** Action item **
Print exactly what the entries say, line by line, from the first line down to the one with "namespace Sys2Proof.Machine", inclusive.

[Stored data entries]
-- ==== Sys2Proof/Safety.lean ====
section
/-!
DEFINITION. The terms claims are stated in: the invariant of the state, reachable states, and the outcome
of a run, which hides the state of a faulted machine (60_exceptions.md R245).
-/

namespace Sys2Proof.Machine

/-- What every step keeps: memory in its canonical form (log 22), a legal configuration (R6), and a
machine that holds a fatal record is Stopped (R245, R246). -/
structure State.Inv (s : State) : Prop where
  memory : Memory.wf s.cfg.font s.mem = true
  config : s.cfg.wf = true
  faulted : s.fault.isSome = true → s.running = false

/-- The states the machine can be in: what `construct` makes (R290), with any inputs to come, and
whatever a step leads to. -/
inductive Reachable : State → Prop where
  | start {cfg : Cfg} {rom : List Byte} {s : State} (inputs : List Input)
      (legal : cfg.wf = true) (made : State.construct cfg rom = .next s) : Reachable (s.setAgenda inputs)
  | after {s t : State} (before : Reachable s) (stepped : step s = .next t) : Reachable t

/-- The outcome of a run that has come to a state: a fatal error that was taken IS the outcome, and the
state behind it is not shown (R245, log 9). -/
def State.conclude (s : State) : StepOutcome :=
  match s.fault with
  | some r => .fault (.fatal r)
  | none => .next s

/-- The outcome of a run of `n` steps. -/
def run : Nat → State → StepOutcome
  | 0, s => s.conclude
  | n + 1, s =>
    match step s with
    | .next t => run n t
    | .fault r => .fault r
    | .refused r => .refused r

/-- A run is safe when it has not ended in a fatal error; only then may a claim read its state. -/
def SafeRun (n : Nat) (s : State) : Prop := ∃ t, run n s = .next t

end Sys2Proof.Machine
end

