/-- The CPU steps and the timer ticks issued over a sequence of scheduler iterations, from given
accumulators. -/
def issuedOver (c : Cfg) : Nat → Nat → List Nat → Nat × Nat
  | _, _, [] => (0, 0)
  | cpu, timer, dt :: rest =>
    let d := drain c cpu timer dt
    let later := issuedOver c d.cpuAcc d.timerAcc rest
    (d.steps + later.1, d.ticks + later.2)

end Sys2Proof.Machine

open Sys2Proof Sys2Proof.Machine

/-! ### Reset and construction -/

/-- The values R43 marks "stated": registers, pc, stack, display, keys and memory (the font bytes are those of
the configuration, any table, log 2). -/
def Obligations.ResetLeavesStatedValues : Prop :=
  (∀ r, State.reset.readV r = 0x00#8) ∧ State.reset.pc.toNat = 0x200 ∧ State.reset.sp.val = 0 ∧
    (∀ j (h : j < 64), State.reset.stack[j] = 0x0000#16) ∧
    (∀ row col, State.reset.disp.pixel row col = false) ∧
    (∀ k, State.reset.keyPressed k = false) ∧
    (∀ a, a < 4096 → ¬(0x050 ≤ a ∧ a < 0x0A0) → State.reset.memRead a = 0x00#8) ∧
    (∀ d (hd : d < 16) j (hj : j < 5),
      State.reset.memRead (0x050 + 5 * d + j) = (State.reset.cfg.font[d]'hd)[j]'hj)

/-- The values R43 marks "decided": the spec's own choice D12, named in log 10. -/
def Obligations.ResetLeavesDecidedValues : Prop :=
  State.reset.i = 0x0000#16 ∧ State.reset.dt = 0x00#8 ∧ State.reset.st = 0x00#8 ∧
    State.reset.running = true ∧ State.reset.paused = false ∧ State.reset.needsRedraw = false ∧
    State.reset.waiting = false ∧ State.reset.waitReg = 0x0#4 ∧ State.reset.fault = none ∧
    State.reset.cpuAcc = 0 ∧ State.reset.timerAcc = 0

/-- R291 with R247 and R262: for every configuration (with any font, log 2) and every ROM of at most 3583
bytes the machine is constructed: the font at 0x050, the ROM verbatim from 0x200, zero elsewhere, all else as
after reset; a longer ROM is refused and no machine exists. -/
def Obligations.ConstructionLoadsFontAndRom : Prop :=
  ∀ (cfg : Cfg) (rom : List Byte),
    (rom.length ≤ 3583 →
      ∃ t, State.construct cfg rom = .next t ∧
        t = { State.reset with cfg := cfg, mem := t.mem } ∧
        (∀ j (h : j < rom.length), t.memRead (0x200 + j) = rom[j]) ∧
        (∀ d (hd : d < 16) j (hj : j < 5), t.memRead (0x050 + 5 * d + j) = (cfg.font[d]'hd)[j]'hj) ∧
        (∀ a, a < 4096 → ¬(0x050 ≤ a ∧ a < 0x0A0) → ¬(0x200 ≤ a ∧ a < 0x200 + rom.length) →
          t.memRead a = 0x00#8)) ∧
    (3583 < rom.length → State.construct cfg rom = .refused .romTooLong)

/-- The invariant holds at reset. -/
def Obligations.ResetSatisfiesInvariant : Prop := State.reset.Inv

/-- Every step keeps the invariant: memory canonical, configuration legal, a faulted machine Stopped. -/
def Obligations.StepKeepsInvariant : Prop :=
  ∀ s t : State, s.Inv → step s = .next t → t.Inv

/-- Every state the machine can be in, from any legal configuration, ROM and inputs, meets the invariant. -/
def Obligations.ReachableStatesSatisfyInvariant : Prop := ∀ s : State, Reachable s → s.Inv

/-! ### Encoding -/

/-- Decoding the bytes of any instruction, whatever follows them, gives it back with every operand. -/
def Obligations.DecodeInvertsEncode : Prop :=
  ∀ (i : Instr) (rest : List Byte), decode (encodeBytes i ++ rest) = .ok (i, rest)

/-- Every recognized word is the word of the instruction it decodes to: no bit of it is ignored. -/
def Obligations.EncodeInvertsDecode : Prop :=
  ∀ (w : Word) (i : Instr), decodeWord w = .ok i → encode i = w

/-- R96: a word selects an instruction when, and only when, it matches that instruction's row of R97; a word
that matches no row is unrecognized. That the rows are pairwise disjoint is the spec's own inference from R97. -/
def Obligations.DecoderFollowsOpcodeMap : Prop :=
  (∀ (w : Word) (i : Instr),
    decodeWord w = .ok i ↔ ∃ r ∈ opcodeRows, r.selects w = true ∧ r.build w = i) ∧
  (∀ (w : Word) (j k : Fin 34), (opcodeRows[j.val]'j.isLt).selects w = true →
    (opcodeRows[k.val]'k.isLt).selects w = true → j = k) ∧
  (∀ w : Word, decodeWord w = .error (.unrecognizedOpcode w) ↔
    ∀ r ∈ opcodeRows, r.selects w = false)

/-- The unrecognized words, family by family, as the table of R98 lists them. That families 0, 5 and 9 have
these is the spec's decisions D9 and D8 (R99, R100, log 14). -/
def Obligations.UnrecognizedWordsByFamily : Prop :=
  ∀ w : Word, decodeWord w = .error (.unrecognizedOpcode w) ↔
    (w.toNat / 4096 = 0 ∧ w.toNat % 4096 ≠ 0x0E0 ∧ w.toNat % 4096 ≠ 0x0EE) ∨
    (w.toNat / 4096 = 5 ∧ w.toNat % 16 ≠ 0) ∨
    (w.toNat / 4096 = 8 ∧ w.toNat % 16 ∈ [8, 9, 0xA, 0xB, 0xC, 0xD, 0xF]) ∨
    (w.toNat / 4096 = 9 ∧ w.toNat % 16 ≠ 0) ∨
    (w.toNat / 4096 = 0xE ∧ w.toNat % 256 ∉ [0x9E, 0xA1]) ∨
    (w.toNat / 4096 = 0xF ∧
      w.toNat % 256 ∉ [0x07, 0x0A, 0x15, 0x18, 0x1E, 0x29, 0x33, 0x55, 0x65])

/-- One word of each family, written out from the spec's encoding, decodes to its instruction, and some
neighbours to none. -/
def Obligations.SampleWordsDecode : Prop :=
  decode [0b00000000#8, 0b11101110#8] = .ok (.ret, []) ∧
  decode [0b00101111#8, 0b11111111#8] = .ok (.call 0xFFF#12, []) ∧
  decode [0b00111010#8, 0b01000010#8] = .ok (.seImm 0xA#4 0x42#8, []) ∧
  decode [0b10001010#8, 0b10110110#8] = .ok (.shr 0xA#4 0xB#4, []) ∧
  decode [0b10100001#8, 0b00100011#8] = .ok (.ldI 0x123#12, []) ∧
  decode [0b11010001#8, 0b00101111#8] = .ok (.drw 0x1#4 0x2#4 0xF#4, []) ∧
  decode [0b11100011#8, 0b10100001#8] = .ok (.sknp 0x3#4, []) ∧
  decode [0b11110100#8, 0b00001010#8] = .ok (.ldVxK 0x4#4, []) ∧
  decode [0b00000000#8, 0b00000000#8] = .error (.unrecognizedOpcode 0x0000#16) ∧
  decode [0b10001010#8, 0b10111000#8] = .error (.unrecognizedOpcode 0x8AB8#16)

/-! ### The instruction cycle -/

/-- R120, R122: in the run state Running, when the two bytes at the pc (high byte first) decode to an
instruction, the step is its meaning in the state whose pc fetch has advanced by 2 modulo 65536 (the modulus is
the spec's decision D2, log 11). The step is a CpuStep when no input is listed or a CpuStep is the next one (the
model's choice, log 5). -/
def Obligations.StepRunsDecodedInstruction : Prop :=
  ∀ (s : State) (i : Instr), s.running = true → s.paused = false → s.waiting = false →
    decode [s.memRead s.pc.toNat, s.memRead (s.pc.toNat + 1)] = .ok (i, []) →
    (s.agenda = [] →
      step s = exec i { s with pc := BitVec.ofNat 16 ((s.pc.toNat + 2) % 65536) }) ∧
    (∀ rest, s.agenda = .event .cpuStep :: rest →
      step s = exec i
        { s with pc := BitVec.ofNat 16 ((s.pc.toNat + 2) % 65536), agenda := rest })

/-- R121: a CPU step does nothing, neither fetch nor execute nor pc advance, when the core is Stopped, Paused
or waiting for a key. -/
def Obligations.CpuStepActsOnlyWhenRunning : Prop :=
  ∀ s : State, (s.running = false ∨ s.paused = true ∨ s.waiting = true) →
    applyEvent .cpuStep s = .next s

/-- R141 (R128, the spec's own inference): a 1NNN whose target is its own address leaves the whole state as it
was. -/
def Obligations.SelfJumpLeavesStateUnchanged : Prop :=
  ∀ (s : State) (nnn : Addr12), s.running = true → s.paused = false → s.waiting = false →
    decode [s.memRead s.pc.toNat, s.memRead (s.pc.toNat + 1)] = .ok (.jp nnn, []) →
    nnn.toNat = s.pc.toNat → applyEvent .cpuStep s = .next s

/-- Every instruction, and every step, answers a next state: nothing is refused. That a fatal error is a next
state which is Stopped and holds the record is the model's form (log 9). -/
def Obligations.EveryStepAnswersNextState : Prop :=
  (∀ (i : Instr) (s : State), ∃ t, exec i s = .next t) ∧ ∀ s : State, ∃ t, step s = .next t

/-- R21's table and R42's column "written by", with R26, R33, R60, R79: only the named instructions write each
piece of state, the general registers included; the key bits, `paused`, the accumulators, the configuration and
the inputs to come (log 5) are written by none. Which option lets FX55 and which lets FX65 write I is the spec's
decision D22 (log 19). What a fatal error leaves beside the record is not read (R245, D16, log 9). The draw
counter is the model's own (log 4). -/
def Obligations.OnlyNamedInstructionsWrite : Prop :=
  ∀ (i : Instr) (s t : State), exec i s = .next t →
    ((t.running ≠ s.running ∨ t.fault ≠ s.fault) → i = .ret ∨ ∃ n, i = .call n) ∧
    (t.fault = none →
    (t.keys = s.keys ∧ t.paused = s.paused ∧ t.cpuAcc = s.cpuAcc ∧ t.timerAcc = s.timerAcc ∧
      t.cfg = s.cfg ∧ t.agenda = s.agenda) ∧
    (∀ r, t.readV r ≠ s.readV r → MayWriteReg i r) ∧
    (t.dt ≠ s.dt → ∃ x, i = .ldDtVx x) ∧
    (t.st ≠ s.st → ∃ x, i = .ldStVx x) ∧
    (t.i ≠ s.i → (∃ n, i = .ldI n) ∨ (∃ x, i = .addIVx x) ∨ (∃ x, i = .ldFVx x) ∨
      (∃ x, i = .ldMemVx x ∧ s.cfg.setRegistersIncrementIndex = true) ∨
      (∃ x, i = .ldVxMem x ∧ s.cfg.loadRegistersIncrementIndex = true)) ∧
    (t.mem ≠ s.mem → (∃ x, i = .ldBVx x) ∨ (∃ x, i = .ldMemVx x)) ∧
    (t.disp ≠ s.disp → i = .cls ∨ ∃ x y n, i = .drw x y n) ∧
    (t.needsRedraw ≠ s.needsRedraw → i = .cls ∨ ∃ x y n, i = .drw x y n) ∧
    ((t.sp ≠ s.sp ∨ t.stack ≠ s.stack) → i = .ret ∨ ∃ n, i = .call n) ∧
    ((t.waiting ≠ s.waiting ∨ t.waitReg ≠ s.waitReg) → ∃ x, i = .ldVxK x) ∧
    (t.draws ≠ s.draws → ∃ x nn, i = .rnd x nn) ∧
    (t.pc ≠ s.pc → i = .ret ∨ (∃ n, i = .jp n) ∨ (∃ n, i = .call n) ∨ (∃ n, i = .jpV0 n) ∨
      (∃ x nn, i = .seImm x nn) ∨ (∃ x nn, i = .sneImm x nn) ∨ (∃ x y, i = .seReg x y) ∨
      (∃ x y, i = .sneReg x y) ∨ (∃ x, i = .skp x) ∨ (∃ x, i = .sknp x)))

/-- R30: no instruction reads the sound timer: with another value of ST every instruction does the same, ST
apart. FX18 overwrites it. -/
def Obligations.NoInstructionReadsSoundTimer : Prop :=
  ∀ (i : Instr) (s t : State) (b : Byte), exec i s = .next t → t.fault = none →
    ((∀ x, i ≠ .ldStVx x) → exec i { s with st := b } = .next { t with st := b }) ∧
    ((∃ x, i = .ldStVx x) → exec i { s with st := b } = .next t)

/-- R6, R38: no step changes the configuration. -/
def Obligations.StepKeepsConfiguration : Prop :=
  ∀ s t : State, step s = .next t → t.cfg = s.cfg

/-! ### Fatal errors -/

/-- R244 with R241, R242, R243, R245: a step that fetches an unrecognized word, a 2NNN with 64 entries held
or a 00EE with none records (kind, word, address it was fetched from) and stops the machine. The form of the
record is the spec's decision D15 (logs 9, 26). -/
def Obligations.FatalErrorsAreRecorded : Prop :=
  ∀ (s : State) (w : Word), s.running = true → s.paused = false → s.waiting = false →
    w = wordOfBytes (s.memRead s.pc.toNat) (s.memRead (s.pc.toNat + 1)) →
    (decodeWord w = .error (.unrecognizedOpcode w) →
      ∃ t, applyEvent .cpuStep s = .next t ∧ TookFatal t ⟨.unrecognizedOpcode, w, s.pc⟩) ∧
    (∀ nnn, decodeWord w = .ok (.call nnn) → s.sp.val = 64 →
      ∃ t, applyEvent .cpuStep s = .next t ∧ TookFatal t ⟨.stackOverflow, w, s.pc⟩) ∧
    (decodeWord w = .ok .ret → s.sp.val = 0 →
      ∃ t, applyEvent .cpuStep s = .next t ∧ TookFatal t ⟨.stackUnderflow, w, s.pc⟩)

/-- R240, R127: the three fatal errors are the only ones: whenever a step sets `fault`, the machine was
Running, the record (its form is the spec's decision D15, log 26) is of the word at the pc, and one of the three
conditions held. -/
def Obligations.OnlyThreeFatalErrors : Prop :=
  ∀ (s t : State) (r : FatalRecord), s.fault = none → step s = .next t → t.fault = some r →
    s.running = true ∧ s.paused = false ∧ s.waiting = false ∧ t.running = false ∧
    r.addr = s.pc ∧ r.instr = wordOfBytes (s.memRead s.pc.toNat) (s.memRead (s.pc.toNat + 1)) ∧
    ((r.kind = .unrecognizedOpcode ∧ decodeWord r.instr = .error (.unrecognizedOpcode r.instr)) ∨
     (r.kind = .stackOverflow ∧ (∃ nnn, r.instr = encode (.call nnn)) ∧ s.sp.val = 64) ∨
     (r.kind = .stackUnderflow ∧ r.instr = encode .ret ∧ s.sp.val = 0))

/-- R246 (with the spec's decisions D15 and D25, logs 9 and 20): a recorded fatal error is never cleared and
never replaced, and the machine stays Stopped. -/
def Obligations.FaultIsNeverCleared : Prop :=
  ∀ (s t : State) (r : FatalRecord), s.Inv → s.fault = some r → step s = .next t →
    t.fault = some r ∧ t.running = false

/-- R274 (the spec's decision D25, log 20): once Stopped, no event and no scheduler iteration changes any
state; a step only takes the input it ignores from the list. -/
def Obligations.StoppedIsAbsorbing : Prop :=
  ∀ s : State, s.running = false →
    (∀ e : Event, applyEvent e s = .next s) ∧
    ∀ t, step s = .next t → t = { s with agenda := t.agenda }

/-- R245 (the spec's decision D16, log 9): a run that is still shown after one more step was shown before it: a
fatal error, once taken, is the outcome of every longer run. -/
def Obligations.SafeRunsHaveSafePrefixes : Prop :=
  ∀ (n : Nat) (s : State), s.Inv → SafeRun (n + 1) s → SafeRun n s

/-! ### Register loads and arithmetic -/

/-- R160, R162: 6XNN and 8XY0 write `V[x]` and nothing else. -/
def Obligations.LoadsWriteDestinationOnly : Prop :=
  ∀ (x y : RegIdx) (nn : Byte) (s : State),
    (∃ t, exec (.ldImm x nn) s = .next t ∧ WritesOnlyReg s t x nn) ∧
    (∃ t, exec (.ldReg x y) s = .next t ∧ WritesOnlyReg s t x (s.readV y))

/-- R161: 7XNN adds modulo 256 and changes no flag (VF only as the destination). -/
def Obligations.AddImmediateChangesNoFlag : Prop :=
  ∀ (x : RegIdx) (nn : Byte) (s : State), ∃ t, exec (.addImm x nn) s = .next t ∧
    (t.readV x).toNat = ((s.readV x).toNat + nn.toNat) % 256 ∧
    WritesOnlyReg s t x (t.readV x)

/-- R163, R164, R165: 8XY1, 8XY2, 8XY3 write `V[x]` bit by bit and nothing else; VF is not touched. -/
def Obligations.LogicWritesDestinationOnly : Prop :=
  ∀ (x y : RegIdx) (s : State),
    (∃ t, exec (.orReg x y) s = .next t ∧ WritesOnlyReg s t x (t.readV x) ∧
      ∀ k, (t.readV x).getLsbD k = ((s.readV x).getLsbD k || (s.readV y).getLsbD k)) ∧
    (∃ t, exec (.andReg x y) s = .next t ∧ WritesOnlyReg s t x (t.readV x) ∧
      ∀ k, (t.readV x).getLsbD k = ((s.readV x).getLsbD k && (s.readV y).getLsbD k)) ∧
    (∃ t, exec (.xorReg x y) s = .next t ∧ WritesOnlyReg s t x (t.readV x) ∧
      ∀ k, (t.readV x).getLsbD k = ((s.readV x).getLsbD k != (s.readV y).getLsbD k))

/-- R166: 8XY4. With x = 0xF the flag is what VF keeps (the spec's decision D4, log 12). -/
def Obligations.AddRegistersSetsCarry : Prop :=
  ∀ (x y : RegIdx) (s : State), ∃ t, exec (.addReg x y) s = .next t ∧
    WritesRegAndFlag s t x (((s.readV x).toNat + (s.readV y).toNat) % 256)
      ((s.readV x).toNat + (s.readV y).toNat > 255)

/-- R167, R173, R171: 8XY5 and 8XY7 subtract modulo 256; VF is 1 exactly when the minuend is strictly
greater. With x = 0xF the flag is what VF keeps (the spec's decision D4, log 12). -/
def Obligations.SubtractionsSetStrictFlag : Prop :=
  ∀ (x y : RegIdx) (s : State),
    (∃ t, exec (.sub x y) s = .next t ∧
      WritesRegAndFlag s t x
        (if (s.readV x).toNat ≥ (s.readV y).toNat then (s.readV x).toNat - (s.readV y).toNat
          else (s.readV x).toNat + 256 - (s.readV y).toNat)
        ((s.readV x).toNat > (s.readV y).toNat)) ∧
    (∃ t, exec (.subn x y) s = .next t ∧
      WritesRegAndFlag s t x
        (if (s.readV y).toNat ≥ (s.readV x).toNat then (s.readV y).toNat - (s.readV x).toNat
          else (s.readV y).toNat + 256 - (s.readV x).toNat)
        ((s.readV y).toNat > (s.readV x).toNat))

** Response to this task **
-- ==== Sys2Proof/Safety.lean ====
section
/-!
DEFINITION. The terms claims are stated in: the invariant of the state, reachable states, and the outcome
of a run, which hides the state of a faulted machine (60_exceptions.md R245).
-/

namespace Sys2Proof.Machine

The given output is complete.